/-- R189 to R201: each of the twelve conditional jumps (ja, jae, jb, jbe, je, jne, label and number form) goes to its target
where `top OP second` holds and falls through where it does not, popping nothing; one that is not taken does not look at its
target. The signed comparison, the underflow, the target check and the opcodes of four of the six are the spec's decisions D43,
D11, D22 and D9. -/
def Obligations.ConditionalJumps : Prop :=
  ∀ (w1 : Word) (s : State), ∀ f ∈ conditionalForms w1,
    encode f.2.1 = f.1 :: wordBytes w1
    ∧ (∀ (top second : Word) (rest : List Word), s.stack = top :: second :: rest →
        (f.2.2 top.toInt second.toInt = true →
          (∀ tgt : Nat, w1.toInt = tgt → tgt < s.codeLength → exec f.2.1 s = .next { s with pc := tgt })
          ∧ (w1.toInt < 0 ∨ (s.codeLength : Int) ≤ w1.toInt → Raises f.2.1 s .controlTransferOutOfBounds))
        ∧ (f.2.2 top.toInt second.toInt = false → exec f.2.1 s = .next { s with pc := s.pc + 5 }))
    ∧ (s.stack.length < 2 → Raises f.2.1 s .stackUnderflow)

/-- R202 and C1, the spec's decision D7: after a `call`, a `ret` that finds the link on top, with nothing else asked of the
registers, memory or ports, goes to the byte after the call's operand and leaves the stack as it was before the call. -/
def Obligations.RetReturnsBehindTheCall : Prop :=
  ∀ (w1 : Word) (s t u : State), s.codeLength ≤ maxCodeLength → s.pc + 5 < s.codeLength →
    exec (.callN w1) s = .next t → t.cause = s.cause → s.cause = none → u.stack = t.stack → u.code = t.code →
      exec .ret u = .next { u with pc := s.pc + 5, stack := s.stack }

/-! ### Input, output, framebuffer, delay -/

/-- R210, the spec's decision D24: `in` consumes exactly one value and pushes it scaled; a full stack faults before any value
is consumed; with no value to come the machine waits, which is no next state. -/
def Obligations.InReadsOneValue : Prop :=
  ∀ s : State,
    encode .in_ = [0x08#8]
    ∧ (∀ (n : Word) (later : List Word) (beyond : Option Nat),
        s.stack.length < s.stackCapacity → s.input = ⟨n :: later, beyond⟩ →
        exec .in_ s = .next { s with
          pc := s.pc + 1
          stack := wrap32 (100 * n.toInt) :: s.stack
          input := ⟨later, beyond⟩
          events := s.events ++ [.input n] })
    ∧ (∀ k : Nat, s.stack.length < s.stackCapacity → s.input = ⟨[], some k⟩ →
        exec .in_ s = .next { s with
          pc := s.pc + 1
          stack := wrap32 (100 * (Config.inputStream k).toInt) :: s.stack
          input := ⟨[], some (k + 1)⟩
          events := s.events ++ [.input (Config.inputStream k)] })
    ∧ (s.stack.length = s.stackCapacity → Raises .in_ s .stackOverflow)
    ∧ (s.stack.length < s.stackCapacity → s.input = ⟨[], none⟩ → exec .in_ s = .fault .waitingForInput)

/-- R9, R53 and R276: a run on an input stream that does not end never gets stuck, whatever its values are (log 3). -/
def Obligations.AnEndlessInputNeverSticks : Prop :=
  ∀ s t : State, s.input.beyond ≠ none → Reaches s t → t.input.beyond ≠ none ∧ ¬ stuck t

==*==

_Work instruction_: In the data above, start at the line that has "framebuffer, delay -/", stop after the line that has "events := s.events ++ [.input n]", and print every line in between exactly as it stands.

_Response_:
/-! ### Input, output, framebuffer, delay -/

/-- R210, the spec's decision D24: `in` consumes exactly one value and pushes it scaled; a full stack faults before any value
is consumed; with no value to come the machine waits, which is no next state. -/
def Obligations.InReadsOneValue : Prop :=
  ∀ s : State,
    encode .in_ = [0x08#8]
    ∧ (∀ (n : Word) (later : List Word) (beyond : Option Nat),
        s.stack.length < s.stackCapacity → s.input = ⟨n :: later, beyond⟩ →
        exec .in_ s = .next { s with
          pc := s.pc + 1
          stack := wrap32 (100 * n.toInt) :: s.stack
          input := ⟨later, beyond⟩
          events := s.events ++ [.input n] })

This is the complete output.